Look for "trigTake" in the records and copy every line that has it.
··· Data under study ···
/-- A TRIG of a kind arrives: it is forwarded out of the other port with one more hop, and acted on (R317). One of no kind is discarded whichever
it is taken for (R316). -/
def trigTake (d : Dev) (q : Side) (m : TrigMsg) (kind : Nat) (act : Dev → Dev) : Dev :=
  if m.kind.val ≠ kind ∧ m.kind.val < 5 then d else
  let a := trigOk d q m
  if !a.1 then a.2 else
  let fwd : TrigMsg := { m with hops := ⟨(m.hops.val + 1) % 64, Nat.mod_lt _ (by decide)⟩, crc1 := true, crc2 := true }
  let d := modPort a.2 (otherSide q) fun p => if p.lock then { p with trigTx := some fwd } else p
  act d

/-- The device group lines that a Shelf Link group is mapped onto (R318). -/
def gtMapped (d : Dev) (g : Nat) : List Nat :=
  (List.range 8).filter fun n => flag d bSL (SL_GTMAP + 4 * n) 31 && decide (fld d bSL (SL_GTMAP + 4 * n) 7 0 = g)

/-- What the field side does with a TRIG that reaches it (R238, R239, R318): captures take ARM and FIRE; PULSE, HIGH and LOW act on the
mapped lines. -/
def trigField (d : Dev) (m : TrigMsg) : Dev :=
  match m.kind.val with
  | 0 => trigCapture d m
  | 1 => trigCapture d m
  | 2 => gtPulses (gtMapped d m.group.toNat) d
  | 3 => gtMove (gtMapped d m.group.toNat)
      (fun d => { d with gtRemote := if d.gtRemote.contains m.group.toNat then d.gtRemote else d.gtRemote ++ [m.group.toNat] }) d
  | 4 => gtMove (gtMapped d m.group.toNat) (fun d => { d with gtRemote := d.gtRemote.filter (· != m.group.toNat) }) d
  | _ => d

/-- A TRIG crosses to the field side when that is up (R15, R318). -/
def trigCross (m : TrigMsg) (d : Dev) : Dev := if d.xc.up && d.pwr.fup then trigField d m else d

/-- A TRIG of one kind (R317, R318). -/
def doTrig (kind : Nat) (q : Side) (m : TrigMsg) (d : Dev) : Dev := trigTake d q m kind (trigCross m)

end Sys2Proof.Machine
end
···
- [Expected output]
def trigTake (d : Dev) (q : Side) (m : TrigMsg) (kind : Nat) (act : Dev → Dev) : Dev :=
def doTrig (kind : Nat) (q : Side) (m : TrigMsg) (d : Dev) : Dev := trigTake d q m kind (trigCross m)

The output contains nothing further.